From the entries below, give the number of lines where the word "that" occurs, and nothing else.

(Saved data entries)
◇ ◇ ◇ ◇
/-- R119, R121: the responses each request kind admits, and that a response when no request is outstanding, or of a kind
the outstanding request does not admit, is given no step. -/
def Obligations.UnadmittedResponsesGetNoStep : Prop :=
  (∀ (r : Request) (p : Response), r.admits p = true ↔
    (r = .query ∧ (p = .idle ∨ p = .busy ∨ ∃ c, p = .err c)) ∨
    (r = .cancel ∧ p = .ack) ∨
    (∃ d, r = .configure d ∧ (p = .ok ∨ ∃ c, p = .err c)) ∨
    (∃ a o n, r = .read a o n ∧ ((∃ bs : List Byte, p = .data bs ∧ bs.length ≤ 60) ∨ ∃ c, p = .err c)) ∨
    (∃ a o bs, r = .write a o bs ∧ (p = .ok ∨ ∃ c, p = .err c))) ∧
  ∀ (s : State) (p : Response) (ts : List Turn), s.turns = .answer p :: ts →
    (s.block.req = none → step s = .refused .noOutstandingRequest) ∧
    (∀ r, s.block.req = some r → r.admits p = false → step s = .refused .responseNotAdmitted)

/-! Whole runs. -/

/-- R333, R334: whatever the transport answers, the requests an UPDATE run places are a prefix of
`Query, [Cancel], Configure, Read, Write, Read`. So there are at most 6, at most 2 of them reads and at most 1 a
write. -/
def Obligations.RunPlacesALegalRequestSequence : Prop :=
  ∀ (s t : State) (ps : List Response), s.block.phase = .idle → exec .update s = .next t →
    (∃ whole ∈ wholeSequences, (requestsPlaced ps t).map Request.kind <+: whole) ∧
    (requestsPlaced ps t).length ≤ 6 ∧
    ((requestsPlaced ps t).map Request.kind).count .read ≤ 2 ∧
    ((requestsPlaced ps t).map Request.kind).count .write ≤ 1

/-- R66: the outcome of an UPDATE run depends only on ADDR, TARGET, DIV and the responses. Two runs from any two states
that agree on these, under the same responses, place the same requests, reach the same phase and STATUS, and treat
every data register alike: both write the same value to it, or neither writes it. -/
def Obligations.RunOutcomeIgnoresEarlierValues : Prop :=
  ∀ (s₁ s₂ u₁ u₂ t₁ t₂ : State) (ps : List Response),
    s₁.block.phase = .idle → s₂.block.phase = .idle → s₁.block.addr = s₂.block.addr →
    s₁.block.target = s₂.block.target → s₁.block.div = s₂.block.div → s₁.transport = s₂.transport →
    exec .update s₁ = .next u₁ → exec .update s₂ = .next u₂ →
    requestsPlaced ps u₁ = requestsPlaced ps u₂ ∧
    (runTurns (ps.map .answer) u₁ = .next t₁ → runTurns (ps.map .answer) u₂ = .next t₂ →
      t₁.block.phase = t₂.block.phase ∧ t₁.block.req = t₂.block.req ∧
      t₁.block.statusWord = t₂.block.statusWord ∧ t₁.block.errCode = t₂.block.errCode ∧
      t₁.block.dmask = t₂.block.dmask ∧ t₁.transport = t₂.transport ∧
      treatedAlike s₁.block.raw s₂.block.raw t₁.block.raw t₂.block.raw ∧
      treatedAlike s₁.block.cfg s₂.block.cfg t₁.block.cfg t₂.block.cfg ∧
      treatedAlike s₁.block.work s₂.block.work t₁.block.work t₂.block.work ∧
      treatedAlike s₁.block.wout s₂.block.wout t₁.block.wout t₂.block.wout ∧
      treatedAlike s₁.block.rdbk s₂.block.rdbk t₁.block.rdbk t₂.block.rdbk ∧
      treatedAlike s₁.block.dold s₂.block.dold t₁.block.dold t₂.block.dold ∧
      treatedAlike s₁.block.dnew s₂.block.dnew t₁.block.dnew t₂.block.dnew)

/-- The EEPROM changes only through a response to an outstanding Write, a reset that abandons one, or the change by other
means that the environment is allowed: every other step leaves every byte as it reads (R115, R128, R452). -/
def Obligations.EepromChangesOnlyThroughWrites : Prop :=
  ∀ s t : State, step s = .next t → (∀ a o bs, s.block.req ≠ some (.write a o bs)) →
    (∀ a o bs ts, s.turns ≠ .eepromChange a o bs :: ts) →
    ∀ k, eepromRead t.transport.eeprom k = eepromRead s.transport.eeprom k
◇ ◇ ◇ ◇
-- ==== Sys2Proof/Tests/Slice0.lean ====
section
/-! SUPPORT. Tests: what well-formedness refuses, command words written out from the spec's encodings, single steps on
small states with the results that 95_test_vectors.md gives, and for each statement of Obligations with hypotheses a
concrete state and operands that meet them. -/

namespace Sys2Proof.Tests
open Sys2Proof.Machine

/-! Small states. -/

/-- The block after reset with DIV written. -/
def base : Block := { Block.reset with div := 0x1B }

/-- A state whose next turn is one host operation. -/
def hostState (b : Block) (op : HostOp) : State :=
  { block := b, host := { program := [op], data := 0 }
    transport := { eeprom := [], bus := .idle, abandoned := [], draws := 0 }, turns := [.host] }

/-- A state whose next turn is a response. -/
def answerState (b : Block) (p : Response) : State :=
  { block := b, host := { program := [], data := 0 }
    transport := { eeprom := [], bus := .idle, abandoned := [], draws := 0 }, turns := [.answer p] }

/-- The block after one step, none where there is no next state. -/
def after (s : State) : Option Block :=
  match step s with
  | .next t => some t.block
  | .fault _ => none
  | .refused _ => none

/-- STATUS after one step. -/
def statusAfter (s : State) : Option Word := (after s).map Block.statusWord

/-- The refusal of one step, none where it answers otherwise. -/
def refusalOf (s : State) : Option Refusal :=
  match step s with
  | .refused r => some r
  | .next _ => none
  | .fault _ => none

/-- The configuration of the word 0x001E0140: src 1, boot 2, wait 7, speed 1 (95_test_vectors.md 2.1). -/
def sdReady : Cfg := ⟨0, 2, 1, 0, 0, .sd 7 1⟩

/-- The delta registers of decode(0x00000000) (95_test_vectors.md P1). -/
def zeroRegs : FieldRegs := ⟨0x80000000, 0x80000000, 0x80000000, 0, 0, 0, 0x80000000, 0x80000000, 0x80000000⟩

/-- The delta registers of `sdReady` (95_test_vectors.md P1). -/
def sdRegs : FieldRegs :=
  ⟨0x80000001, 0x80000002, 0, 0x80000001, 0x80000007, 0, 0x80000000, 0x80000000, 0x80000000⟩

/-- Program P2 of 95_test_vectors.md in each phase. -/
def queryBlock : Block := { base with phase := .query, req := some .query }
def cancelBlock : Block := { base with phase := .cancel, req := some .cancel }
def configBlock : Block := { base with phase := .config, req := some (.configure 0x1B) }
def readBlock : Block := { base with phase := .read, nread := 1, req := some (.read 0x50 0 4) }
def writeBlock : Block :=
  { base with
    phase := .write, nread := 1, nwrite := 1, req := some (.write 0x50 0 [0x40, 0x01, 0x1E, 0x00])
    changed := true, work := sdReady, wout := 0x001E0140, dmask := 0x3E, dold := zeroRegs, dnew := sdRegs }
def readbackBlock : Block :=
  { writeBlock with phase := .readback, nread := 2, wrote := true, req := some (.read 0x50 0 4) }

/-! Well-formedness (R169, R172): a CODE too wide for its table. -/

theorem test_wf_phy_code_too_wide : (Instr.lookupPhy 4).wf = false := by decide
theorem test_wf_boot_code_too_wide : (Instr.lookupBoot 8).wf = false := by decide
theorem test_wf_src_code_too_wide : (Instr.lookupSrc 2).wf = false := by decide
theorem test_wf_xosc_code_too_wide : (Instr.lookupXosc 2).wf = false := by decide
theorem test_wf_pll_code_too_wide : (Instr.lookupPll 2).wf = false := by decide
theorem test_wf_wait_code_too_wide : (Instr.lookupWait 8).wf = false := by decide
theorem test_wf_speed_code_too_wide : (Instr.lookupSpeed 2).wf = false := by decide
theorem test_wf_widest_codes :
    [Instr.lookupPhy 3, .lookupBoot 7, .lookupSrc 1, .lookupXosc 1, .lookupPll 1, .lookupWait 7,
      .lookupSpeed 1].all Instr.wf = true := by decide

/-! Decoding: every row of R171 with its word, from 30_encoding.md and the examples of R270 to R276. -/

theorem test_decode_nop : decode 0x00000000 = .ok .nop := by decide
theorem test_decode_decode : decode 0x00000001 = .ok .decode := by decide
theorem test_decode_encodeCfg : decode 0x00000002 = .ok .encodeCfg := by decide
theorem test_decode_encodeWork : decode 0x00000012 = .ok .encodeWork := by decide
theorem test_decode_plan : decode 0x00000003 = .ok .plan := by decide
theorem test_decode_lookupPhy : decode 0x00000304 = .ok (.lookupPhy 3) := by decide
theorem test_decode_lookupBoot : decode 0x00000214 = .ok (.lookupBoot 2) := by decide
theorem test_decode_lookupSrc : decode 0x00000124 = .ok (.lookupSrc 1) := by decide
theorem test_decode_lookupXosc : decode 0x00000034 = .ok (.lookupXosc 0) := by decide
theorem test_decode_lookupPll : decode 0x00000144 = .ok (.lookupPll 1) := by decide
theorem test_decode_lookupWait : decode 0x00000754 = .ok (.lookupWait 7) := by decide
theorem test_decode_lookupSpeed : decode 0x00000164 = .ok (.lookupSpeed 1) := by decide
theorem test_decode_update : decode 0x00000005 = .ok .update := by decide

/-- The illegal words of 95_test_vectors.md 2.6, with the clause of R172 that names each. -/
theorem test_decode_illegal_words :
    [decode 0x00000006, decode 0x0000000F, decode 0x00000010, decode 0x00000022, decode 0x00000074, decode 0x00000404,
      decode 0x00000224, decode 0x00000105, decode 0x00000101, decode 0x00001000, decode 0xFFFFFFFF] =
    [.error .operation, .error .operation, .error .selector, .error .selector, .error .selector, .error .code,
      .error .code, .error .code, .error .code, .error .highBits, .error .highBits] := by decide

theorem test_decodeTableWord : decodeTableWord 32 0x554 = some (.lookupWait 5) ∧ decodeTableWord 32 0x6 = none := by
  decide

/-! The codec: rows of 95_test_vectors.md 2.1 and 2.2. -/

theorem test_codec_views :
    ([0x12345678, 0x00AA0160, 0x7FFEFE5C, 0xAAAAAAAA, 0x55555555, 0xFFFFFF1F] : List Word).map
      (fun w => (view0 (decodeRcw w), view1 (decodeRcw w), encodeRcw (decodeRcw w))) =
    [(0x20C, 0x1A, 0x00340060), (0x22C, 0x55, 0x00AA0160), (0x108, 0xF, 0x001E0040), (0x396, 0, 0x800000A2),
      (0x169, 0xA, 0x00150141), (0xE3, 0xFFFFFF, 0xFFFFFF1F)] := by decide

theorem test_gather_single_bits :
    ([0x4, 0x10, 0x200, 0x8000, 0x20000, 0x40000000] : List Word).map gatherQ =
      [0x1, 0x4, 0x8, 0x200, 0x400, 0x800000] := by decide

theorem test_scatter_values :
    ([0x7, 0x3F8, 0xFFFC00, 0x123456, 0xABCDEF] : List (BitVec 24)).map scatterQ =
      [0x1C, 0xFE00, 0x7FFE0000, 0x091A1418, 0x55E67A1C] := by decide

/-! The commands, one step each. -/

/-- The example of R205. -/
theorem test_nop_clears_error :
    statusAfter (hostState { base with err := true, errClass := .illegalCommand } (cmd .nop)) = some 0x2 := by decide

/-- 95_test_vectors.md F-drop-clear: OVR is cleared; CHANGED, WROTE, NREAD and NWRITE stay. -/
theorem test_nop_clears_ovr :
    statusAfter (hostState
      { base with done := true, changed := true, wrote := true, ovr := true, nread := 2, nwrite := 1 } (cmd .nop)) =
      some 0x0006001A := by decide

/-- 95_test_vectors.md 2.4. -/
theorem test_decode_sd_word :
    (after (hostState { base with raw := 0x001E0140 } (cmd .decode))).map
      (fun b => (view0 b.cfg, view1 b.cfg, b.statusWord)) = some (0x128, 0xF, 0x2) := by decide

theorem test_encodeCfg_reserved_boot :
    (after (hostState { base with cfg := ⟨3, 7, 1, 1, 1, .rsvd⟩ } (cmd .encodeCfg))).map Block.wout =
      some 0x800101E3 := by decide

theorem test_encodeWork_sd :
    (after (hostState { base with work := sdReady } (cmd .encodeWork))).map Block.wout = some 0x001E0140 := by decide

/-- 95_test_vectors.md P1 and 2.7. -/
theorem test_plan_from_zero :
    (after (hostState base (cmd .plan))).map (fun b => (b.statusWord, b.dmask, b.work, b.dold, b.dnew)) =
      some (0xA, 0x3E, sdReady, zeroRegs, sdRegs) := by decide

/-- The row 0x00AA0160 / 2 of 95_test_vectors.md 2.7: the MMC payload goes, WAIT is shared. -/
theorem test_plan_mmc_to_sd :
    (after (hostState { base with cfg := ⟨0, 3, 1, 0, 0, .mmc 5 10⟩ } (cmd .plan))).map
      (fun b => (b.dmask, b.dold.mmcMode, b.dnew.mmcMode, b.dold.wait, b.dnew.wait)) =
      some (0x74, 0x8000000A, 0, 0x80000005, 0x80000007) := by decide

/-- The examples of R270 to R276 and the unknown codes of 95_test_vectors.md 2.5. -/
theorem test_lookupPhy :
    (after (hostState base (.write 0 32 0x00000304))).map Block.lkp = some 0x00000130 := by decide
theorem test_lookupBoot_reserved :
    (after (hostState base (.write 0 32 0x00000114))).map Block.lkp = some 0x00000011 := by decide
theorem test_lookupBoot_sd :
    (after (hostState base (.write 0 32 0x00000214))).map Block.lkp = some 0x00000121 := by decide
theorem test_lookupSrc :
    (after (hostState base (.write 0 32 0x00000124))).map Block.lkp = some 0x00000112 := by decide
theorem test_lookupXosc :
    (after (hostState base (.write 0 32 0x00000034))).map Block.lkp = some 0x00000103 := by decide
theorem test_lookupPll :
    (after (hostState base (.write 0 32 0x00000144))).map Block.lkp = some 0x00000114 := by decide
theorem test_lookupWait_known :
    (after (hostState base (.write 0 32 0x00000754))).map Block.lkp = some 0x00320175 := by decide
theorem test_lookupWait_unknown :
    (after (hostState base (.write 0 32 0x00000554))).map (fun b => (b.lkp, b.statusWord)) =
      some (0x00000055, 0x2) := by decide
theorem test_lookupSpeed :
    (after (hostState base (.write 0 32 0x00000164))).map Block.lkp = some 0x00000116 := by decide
◇ ◇ ◇ ◇
• [TASK ANSWER]: 7